We often receive messages on the best way to get rid of student debt; a great example is the email we most recently received:
I have been out of college and have been paying my student loans for 5 years now. I have multiple loans from multiple lenders, both private and federal, and all with varying amounts to be paid off. I am almost $100,000 in debt from my student loans and i feel i will never be able to pay them off. I was hoping you may be able to offer some advise on the best way to lower my monthly payments and interest. Is consolidation / refinancing the best option? If so, what banks / companies are the best for this? My ideal would be to have a lower monthly payment now so I can live on my own and have money for just life in general, and eventually make higher payment later in life when I can afford to. Any help you may be able to offer would be greatly appreciated. Thank you!

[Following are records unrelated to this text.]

/-! ## Link ports (Chapter 10) -/

/-- The result codes of Table 10-3, in code order. -/
inductive Result where
  | accepted
  | refusedPort
  | badField
  | wrongState
  | stale
  | full
  | duplicate
  | notFound
  | overCapacity
  | pending
  | locked
  | stillActive
  | busy
  deriving DecidableEq, Repr

/-- The header of a reply (R177). -/
structure Header where
  held : Grade
  windClass : WindClass
  verified : Bool
  parked : Bool
  unloadComplete : Bool
  loopFault : Bool
  eventsWaiting : Bool
  rollover : Bool
  deriving DecidableEq, Repr

/-- A reply as formed (R176): the request's kind code, the result, the header, and the payload bytes. -/
structure Reply where
  kind : Nat
  result : Result
  header : Header
  payload : List Byte
  deriving DecidableEq, Repr

/-- The receive states of Table 10-2. HEAD may hold the kind byte; BODY holds the kind, the length and the bytes
received since, payload and CRC alike. REPLY holds the reply being formed or sent. -/
inductive PortState where
  | hunt
  | head (kind : Option Byte)
  | body (kind length : Byte) (got : List Byte)
  | reply (r : Reply)
  deriving DecidableEq, Repr

inductive Rate where
  | baud57600
  | baud115200
  deriving DecidableEq, Repr

/-- The four ports and the rate read from the RATE strap (R171). -/
structure Ports where
  states : PerPort PortState
  rate : Rate
  deriving DecidableEq, Repr

/-! ## Configuration and events (Chapter 11) -/

/-- The geometry items (Section 1.7). -/
structure Geometry where
  n : Nat
  p : Nat
  enter : Nat
  close : Nat
  exit : Nat
  beta : Nat
  park : Platform
  roles : PerPlatform Role
  deriving DecidableEq, Repr

/-- One row of the class thresholds (Table 7-9). -/
structure ClassRow where
  ug : Nat
  um : Nat
  dg : Nat
  dm : Nat
  q : Nat
  deriving DecidableEq, Repr

/-- The class thresholds of classes 1 to 4. -/
structure ClassTable where
  c1 : ClassRow
  c2 : ClassRow
  c3 : ClassRow
  c4 : ClassRow
  deriving DecidableEq, Repr

/-- The programmed grades of the seven sources that have one (Table 8-2). -/
structure Programmed where
  windSensor : Grade
  platformStopA : Grade
  platformStopB : Grade
  loopFault : Grade
  disagree : Grade
  planEnd : Grade
  berthMiss : Grade
  deriving DecidableEq, Repr

/-- The auto-release settings of the four capable sources (Table 8-2). -/
structure AutoRelease where
  wind : Bool
  windSensor : Bool
  position : Bool
  planEnd : Bool
  deriving DecidableEq, Repr

/-- The six speeds of Table 9-2. -/
structure Speeds where
  absolute : Nat
  limit : Nat
  unload : Nat
  boarding : Nat
  step : Nat
  homing : Nat
  deriving DecidableEq, Repr

/-- The items of Table 11-1. -/
structure Settings where
  geometry : Geometry
  indexTolerance : Nat
  reverseAllowance : Nat
  disagreementTolerance : Nat
  alignTolerance : Nat
  rideLength : Nat
  scanPeriod : Nat
  actuatorTime : Nat
  closeRetries : Nat
  passLimit : Nat
  partyLimit : Nat
  factors : PerSensor Nat
  stallTime : Nat
  stallReference : Nat
  classes : ClassTable
  programmed : Programmed
  auto : AutoRelease
  speeds : Speeds
  silenceTime : Nat
  deceleration : Nat
  deriving DecidableEq, Repr

/-- A copy of the configuration in a store slot whose CRC is right (Section 11.2). -/
structure Copy where
  number : Nat
  settings : Settings
  cabins : List CabinConfig
  deriving DecidableEq, Repr

/-- The two slots; a slot whose CRC is wrong is absent. -/
structure Slots where
  slot0 : Option Copy
  slot1 : Option Copy
  deriving DecidableEq, Repr

/-- A save in progress: the slot being written (1 when `intoOne`) and the copy written into it (R183). -/
structure SaveJob where
  intoOne : Bool
  copy : Copy
  deriving DecidableEq, Repr

/-- The Configuration Store: the working configuration (the cabins' own fields stand in their records), the slots,
the save in progress and the lock flag. -/
structure Store where
  working : Settings
  slots : Slots
  saving : Option SaveJob
  lock : Bool
  deriving DecidableEq, Repr

/-- The event record kinds of Table 11-2, in code order. -/
inductive EventKind where
  | index
  | indexMismatch
  | visitStart
  | visitEnd
  | missedBerth
  | partyAssigned
  | contactConflict
  | loopFault
  | loopOk
  | sensorFault
  | sensorRecovered
  | classChange
  | holdRaised
  | holdReleased
  | planSwapped
  | planEnd
  | parked
  | unloadComplete
  | saveDone
  | configDefaulted
  | restarted
  deriving DecidableEq, Repr

/-- An event record (R185); the value is a signed 16-bit number. -/
structure EventRecord where
  time : Word
  kind : EventKind
  cabin : Option Nat
  platform : Option Platform
  source : Option Source
  grade : Option Grade
  value : Int
  deriving DecidableEq, Repr

/-- The Event Stack, oldest record first (R185). -/
structure Events where
  records : List EventRecord
  rollover : Bool
  deriving DecidableEq, Repr

/-- Whether the part runs (R187, R188): without supply, held in reset, running, or with the reply to a RESTART request
ended and its warm restart to be taken before anything else. -/
inductive Phase where
  | off
  | heldInReset
  | running
  | restartDue
  deriving DecidableEq, Repr

end Sys2Proof.Machine
end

So what is the secret to paying off $100,000 in student loans? There really isn’t one. Instead, there are a number of approaches that can be used to eliminate your debt. What works best in any given situation will depend upon the types of loans you have, your income, credit score, and a number of other factors.
Consolidation / Refinancing
Our reader is definitely on the right track asking about consolidation and refinancing. Going this route can lower your interest rate and save thousands over the life of the loan. It can also be used to extend the amount of time you have to pay off your loan, which means your monthly payments can drop even further.
If you have a great credit score and a high income, your best bet for consolidation may be SoFi. They seem to focus on high income/credit score people by offering rock bottom interest rates and perks like job placement services if you lose your job.
For those who don’t have a huge income or perfect credit score, working with a company like cuStudent loans may be the best bet. The neat part about this company is that they work with non-profit credit unions across the country to match individuals with a credit union that will consolidate the loans.
Ultimately though, consolidation isn’t an option if you have bad credit or a tiny income compared to your debt. It may also not be a good idea for people with federal loans who are willing to live with higher interest rates in order to keep the federal government loan perks.
Change Repayment Plans
Swapping out repayment plans normally doesn’t save you any money in the long run, but as our reader noted, paying more in the future might be a little easier. If that is the case, getting on an alternative repayment plan can help your situation.
The federal government has a wide selection of repayment plans. For many the payment plan that results in the lowest payment is an Income Based Repayment plan. Under these plans, borrowers are expected to pay a certain portion of their disposable income towards their student loans. If they have a very low paying job or no job at all, the required payment could be $0 per month.
Based on our readers desire to pay a little less now and more in the future, one plan worth investigating would be the graduated repayment plan. However, it should be noted that with any repayment plan change, paying less now means more interest and more paid in the long run.
Private lenders typically have less repayment plan options, some may offer an extended repayment plan or a graduated repayment plan similar to the government, but these vary from lender to lender.
Private Loan Rate Reduction
One big exception to the private loan limitations is the Rate Reduction plan offered by Navient/Sallie Mae. Under this plan, borrowers can get their interest rate reduced to below 3% if they can show a financial hardship to paying their loan at its current interest rate. The reduction only lasts for a year, but can be renewed. If you are struggling to keep up, this is a great option to look into.
Federal government forgiveness programs
The holy grail of repayment plans is the federal government student loan forgiveness programs. Borrowers who make a specified number of payments, if they are on the right repayment plan, can have their loans forgiven. The earliest forgiveness for any borrower would be for those who are in public service, and that wait is at least 10 years. Getting student loans forgiven is a huge perk, and it is definitely worth investigating, but it is neither easy nor a quick fix.
Pay off your debt efficiently
One thing that all borrowers can do is to pay off their loans efficiently. Typically, the best way to accomplish this is to pay the minimum on all of your loans except one. By attacking the one loan and paying everything possible towards that one loan, it can be quickly eliminated. At that point the borrower shifts to the next loan for attack.
The Best Plan
No matter how you decide to attack your debt, there are factors common to every good plan. Smart borrowers research ever option and understand the pros and the cons of each. Investigating student loan information can be tedious and boring, but it can save thousands. It is time well spent.
Borrowers should also routinely revisit their student loan plan. Repayment plan options change. Your income may change. Life circumstances may change. The only thing certain is that things will change during the course of your student debt repayment. What works best right now may not be the best option in two years. If you keep an eye on your options and stay informed, you can make sure that you don’t spend a penny extra on your student loans.